-- ==== Sys2Proof/Machine/TypesCore.lean ====
section
/-! DEFINITION. Data types of the Tchicel core pairs and of access control (chapters 12, 13). -/
namespace Sys2Proof.Machine

/-- A store that waits in the commit buffer for its signature window (12 R578): address, size in bytes, value. -/
structure BufStore where
  addr : Nat
  size : Nat
  val : Nat
  deriving DecidableEq, Repr, Inhabited

/-- One core pair: both cores hold the same values (12 R575). Level 0 U, 1 S, 3 M (12 CORE_STATUS). -/
structure CoreState where
  pc : DWord := 0
  level : Nat := 3
  /-- g1 to g7 (12 R535). -/
  g : Tab DWord := []
  /-- Windows 0 to 14: key 16 w + i, i from 0 for k0 to k7 and from 8 for d0 to d7 (12 R538). -/
  win : Tab DWord := []
  /-- The trap window, by register number (12 R536). -/
  trap : Tab DWord := []
  f : Tab DWord := []
  fcsr : DWord := 0
  wstate : DWord := 0
  spillPtr : DWord := 0
  spillLim : DWord := 0
  tpc : DWord := 0
  tstatus : DWord := 0
  tval : DWord := 0
  xpc : DWord := 0
  xstatus : DWord := 0
  xwstate : DWord := 0
  xspill : DWord := 0
  xspillLim : DWord := 0
  stvec : DWord := 0
  timecmp : DWord := 0
  ipend : DWord := 0
  tcause : DWord := 0
  instret : DWord := 0
  mtvec : DWord := 0
  lsStatus : DWord := 0
  dupOn : Bool := false
  /-- An injection test runs (12 R581). -/
  testing : Bool := false
  /-- The monitor handles a double fault (12 R569). -/
  inDouble : Bool := false
  /-- A lockstep reset runs (12 R580). -/
  resetting : Bool := false
  buf : List BufStore := []
  /-- Address of a store answered with an error and not yet charged (12 R559, R566, R567). -/
  storeErr : Option Nat := none
  /-- The signature of the open window (12 R577). -/
  sig : Nat := 18446744073709551615
  /-- Signature windows closed since the latest test-lane window (12 R582). -/
  windows : Nat := 0
  /-- Partition of the current and of the other U context (12 R573). -/
  cur : Option Nat := none
  oth : Option Nat := none
  /-- Partitions of contexts that the runtime holds in memory, the latest first (05 R208; 12 R574). -/
  deep : List Nat := []
  /-- Partitions frozen for release and not started, in order of release (12 R570). -/
  ready : List Nat := []
  /-- Partitions whose freeze has not finished (05 R202). -/
  frozen : List Nat := []
  /-- BYPASS of sets A and B (13 R587). -/
  bypA : Bool := false
  bypB : Bool := false
  /-- The record that a load in progress copies (13 R604). -/
  loadPart : Nat := 0
  /-- The latest denial, not yet latched by a read of ACC_FADDR_LO (13): ACC_FADDR_HI, ACC_FINFO. -/
  faultHi : Word := 0
  faultInfo : Word := 0
  /-- Line times of lockstep resets and of slow overruns within 1 s (05 R229, R230). -/
  resets : List Nat := []
  slowOver : List Nat := []
  deriving DecidableEq, Repr, Inhabited

/-- One record of ACCESS (13 R610): regions as base and attribute words. -/
structure AccRec where
  pair : Nat
  kind : Nat := 0
  part : Nat := 255
  bypass : Bool := false
  slots : List Nat := []
  regions : List (Nat × Nat) := []
  deriving DecidableEq, Repr, Inhabited

end Sys2Proof.Machine
end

══════════════════════════════

## [BRIEF]
Take the listing above and repeat exactly the lines from the one containing "(05 R202). -/" through the one containing "slowOver : List Nat := []", both included.

## [EXERCISE OUTPUT]
  /-- Partitions whose freeze has not finished (05 R202). -/
  frozen : List Nat := []
  /-- BYPASS of sets A and B (13 R587). -/
  bypA : Bool := false
  bypB : Bool := false
  /-- The record that a load in progress copies (13 R604). -/
  loadPart : Nat := 0
  /-- The latest denial, not yet latched by a read of ACC_FADDR_LO (13): ACC_FADDR_HI, ACC_FINFO. -/
  faultHi : Word := 0
  faultInfo : Word := 0
  /-- Line times of lockstep resets and of slow overruns within 1 s (05 R229, R230). -/
  resets : List Nat := []
  slowOver : List Nat := []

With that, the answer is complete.